START Source data

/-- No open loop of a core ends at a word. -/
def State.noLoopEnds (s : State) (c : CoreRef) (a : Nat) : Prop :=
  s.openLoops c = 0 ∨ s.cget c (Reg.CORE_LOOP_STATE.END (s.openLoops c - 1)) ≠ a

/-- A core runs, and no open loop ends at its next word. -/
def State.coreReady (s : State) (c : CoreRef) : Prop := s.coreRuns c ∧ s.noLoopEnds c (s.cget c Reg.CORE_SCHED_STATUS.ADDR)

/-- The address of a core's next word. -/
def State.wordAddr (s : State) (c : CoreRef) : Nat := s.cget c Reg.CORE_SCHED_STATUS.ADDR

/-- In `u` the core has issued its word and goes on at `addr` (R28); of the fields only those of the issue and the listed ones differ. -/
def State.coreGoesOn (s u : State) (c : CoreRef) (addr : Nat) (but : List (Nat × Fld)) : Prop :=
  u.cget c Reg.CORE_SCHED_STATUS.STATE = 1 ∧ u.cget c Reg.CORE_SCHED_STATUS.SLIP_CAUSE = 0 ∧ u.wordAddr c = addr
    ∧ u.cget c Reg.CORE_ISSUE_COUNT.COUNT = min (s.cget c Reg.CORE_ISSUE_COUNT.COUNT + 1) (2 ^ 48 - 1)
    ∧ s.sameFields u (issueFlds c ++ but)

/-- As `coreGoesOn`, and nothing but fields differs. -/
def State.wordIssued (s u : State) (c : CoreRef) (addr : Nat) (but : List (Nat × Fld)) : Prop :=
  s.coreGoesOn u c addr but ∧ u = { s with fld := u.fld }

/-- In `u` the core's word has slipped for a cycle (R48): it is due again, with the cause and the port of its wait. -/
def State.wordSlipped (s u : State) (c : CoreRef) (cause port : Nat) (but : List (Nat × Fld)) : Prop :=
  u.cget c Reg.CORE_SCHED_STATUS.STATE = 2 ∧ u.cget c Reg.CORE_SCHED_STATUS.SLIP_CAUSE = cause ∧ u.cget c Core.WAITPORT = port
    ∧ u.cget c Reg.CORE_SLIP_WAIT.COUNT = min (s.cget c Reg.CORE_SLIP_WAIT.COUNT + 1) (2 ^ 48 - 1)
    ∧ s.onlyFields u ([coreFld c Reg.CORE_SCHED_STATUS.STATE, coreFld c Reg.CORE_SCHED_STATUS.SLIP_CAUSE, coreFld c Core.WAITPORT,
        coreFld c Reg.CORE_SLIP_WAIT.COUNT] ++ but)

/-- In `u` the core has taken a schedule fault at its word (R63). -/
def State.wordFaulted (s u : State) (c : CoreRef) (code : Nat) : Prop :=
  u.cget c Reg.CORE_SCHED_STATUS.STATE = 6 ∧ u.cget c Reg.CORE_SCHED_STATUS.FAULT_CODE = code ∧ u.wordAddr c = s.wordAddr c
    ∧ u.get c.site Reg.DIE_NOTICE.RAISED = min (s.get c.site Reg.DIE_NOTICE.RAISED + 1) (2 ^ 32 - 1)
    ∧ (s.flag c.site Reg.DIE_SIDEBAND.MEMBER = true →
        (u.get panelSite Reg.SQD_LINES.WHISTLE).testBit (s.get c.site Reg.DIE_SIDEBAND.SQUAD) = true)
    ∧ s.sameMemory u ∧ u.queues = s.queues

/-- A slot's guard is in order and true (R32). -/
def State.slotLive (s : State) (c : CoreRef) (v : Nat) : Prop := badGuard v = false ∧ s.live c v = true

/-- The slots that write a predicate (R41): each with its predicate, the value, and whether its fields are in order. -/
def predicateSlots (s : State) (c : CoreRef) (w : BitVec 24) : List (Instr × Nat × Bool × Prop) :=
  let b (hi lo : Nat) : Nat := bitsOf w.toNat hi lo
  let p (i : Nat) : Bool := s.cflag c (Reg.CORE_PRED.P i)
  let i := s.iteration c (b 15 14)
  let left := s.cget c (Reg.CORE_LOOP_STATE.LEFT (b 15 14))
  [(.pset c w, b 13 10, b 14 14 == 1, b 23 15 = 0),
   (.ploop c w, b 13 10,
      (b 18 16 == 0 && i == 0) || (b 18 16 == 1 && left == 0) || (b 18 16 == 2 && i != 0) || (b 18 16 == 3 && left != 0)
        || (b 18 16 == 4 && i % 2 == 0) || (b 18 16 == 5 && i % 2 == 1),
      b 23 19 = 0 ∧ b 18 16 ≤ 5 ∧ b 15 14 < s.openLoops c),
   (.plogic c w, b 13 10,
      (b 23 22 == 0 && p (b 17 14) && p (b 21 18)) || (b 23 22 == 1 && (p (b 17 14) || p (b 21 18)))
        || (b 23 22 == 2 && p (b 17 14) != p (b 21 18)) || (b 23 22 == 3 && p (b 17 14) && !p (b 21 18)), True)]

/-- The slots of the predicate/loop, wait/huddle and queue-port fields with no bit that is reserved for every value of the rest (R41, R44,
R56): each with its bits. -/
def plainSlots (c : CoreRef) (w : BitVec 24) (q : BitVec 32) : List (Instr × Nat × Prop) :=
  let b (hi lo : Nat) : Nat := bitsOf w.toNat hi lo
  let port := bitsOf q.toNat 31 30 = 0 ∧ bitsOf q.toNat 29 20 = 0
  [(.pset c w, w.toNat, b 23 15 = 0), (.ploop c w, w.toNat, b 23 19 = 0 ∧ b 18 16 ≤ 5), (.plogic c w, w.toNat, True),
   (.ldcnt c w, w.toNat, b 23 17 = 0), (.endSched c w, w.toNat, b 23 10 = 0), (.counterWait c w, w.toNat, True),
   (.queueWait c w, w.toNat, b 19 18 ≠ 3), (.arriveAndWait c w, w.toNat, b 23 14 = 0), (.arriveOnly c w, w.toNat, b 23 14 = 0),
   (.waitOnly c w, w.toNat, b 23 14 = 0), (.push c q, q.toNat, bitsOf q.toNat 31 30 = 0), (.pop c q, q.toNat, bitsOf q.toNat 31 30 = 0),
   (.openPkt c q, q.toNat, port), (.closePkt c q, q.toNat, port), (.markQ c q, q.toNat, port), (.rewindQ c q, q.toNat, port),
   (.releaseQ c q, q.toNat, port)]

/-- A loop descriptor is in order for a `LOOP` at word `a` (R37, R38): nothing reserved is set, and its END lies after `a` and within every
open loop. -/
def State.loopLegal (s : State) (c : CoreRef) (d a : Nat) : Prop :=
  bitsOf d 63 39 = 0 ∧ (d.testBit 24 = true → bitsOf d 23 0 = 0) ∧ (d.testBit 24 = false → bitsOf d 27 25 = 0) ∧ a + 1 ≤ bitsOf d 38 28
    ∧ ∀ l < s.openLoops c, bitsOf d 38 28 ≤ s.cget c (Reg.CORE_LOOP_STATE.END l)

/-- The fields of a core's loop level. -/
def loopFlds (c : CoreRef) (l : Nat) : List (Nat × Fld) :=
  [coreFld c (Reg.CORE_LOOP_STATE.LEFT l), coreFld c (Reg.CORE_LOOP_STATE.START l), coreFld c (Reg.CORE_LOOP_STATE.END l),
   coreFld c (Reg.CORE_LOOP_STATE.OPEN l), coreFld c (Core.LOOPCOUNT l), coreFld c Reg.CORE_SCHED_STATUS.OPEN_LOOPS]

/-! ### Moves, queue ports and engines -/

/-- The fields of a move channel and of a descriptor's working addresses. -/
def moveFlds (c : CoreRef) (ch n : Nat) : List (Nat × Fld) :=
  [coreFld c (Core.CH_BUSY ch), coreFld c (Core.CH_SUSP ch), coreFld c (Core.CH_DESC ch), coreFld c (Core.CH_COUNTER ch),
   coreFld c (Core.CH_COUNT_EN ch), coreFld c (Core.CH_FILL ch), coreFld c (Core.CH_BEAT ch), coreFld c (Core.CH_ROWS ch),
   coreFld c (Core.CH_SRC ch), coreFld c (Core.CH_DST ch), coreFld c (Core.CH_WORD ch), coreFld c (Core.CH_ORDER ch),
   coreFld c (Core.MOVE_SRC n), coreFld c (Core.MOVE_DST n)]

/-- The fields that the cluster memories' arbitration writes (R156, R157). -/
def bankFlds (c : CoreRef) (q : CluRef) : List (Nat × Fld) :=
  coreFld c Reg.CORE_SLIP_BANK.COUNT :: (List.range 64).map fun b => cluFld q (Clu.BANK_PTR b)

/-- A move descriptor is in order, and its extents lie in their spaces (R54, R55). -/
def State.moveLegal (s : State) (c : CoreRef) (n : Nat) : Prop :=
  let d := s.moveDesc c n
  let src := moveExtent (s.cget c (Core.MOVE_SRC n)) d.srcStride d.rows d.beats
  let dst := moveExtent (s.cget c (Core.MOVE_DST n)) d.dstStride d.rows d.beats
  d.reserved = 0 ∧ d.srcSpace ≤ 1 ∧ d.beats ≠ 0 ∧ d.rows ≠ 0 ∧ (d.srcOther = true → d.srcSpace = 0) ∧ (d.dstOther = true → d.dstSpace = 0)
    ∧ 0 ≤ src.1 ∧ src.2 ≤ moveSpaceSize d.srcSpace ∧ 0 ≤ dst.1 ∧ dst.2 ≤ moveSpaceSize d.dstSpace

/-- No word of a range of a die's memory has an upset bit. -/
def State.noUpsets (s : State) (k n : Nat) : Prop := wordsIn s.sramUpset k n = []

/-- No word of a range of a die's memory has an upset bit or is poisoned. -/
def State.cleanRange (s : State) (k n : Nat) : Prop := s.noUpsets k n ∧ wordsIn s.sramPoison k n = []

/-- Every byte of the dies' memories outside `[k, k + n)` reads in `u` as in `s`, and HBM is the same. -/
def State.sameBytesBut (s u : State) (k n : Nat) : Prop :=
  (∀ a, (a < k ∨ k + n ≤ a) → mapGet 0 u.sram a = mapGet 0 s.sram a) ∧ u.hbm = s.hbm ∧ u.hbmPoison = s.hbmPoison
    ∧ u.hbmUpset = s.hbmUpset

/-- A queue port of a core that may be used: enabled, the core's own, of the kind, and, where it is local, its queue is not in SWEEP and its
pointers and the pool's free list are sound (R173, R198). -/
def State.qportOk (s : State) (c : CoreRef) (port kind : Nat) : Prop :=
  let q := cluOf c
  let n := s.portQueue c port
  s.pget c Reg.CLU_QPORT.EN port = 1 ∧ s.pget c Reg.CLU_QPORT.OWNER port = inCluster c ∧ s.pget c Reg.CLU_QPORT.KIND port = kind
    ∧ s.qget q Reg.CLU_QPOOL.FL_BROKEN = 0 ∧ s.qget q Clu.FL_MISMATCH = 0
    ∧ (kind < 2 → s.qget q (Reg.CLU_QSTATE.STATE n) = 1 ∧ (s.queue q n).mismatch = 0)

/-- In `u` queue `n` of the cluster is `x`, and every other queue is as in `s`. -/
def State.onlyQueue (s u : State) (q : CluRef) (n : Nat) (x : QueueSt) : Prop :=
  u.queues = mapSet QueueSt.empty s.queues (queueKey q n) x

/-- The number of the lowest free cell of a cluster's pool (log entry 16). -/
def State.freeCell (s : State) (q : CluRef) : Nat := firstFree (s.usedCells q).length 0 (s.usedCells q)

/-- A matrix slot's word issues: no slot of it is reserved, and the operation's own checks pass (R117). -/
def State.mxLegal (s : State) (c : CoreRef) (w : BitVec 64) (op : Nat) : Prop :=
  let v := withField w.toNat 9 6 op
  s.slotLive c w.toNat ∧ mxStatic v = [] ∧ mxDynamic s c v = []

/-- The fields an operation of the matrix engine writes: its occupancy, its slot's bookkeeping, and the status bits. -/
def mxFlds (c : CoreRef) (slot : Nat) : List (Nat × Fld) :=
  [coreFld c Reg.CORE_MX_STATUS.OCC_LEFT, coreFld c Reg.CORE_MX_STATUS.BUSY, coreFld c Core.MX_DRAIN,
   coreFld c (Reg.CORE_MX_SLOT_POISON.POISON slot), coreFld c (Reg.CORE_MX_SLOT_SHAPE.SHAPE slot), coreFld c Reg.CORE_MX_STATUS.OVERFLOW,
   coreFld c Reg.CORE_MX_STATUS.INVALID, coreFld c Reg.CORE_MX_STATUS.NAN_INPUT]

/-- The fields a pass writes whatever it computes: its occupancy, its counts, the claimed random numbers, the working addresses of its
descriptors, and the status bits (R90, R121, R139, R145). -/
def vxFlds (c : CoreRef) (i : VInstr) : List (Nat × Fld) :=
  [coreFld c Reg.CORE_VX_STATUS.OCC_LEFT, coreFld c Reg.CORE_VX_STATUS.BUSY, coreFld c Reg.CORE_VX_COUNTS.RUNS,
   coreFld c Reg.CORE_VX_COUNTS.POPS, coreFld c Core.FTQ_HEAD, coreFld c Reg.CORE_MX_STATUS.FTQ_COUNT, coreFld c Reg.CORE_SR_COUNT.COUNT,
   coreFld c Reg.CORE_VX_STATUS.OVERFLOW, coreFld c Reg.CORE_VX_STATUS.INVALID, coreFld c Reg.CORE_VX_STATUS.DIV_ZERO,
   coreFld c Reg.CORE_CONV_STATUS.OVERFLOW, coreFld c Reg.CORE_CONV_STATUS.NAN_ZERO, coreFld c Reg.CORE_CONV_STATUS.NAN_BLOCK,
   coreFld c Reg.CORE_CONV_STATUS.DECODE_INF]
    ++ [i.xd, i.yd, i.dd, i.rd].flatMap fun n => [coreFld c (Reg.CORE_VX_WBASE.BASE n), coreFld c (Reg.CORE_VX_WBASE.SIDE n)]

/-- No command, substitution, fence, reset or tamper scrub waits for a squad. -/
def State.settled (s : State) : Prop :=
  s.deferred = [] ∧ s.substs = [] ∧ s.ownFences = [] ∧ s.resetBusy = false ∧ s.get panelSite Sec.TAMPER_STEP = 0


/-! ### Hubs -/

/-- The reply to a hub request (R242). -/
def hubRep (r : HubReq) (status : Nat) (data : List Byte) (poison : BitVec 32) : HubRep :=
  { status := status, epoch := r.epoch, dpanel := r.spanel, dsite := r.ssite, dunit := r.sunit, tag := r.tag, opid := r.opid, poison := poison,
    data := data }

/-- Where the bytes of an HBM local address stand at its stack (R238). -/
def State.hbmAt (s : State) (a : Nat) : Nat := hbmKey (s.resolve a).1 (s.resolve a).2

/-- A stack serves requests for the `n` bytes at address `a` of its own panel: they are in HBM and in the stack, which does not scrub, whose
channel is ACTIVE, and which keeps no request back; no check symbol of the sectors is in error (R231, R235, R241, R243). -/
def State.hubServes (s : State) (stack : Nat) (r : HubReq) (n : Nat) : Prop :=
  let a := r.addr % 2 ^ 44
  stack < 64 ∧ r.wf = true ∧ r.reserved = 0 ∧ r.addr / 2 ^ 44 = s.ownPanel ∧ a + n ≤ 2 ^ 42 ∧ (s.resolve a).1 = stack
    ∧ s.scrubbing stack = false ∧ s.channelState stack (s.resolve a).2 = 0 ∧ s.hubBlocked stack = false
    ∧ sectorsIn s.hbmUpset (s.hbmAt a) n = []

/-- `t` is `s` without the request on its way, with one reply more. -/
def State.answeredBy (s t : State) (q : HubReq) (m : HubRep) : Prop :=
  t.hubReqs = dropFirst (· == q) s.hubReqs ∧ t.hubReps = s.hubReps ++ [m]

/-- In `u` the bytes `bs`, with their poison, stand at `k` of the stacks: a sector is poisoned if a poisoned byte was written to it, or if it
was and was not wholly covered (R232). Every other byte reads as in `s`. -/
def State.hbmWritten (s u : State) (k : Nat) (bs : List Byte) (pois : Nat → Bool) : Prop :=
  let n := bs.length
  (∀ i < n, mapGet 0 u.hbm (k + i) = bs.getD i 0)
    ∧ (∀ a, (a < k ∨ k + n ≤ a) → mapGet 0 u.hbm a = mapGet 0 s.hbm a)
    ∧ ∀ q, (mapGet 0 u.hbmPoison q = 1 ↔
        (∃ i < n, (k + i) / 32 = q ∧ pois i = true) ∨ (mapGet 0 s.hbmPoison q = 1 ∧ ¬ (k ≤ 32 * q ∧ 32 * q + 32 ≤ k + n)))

END Source data

▶ [Task directions]: Output exactly the lines of the records from the first through the one bearing "Reg.CORE_SLIP_WAIT.COUNT + 1) (2 ^ 48 - 1)", both ends included.

▶ [Expected output]:
/-- No open loop of a core ends at a word. -/
def State.noLoopEnds (s : State) (c : CoreRef) (a : Nat) : Prop :=
  s.openLoops c = 0 ∨ s.cget c (Reg.CORE_LOOP_STATE.END (s.openLoops c - 1)) ≠ a

/-- A core runs, and no open loop ends at its next word. -/
def State.coreReady (s : State) (c : CoreRef) : Prop := s.coreRuns c ∧ s.noLoopEnds c (s.cget c Reg.CORE_SCHED_STATUS.ADDR)

/-- The address of a core's next word. -/
def State.wordAddr (s : State) (c : CoreRef) : Nat := s.cget c Reg.CORE_SCHED_STATUS.ADDR

/-- In `u` the core has issued its word and goes on at `addr` (R28); of the fields only those of the issue and the listed ones differ. -/
def State.coreGoesOn (s u : State) (c : CoreRef) (addr : Nat) (but : List (Nat × Fld)) : Prop :=
  u.cget c Reg.CORE_SCHED_STATUS.STATE = 1 ∧ u.cget c Reg.CORE_SCHED_STATUS.SLIP_CAUSE = 0 ∧ u.wordAddr c = addr
    ∧ u.cget c Reg.CORE_ISSUE_COUNT.COUNT = min (s.cget c Reg.CORE_ISSUE_COUNT.COUNT + 1) (2 ^ 48 - 1)
    ∧ s.sameFields u (issueFlds c ++ but)

/-- As `coreGoesOn`, and nothing but fields differs. -/
def State.wordIssued (s u : State) (c : CoreRef) (addr : Nat) (but : List (Nat × Fld)) : Prop :=
  s.coreGoesOn u c addr but ∧ u = { s with fld := u.fld }

/-- In `u` the core's word has slipped for a cycle (R48): it is due again, with the cause and the port of its wait. -/
def State.wordSlipped (s u : State) (c : CoreRef) (cause port : Nat) (but : List (Nat × Fld)) : Prop :=
  u.cget c Reg.CORE_SCHED_STATUS.STATE = 2 ∧ u.cget c Reg.CORE_SCHED_STATUS.SLIP_CAUSE = cause ∧ u.cget c Core.WAITPORT = port
    ∧ u.cget c Reg.CORE_SLIP_WAIT.COUNT = min (s.cget c Reg.CORE_SLIP_WAIT.COUNT + 1) (2 ^ 48 - 1)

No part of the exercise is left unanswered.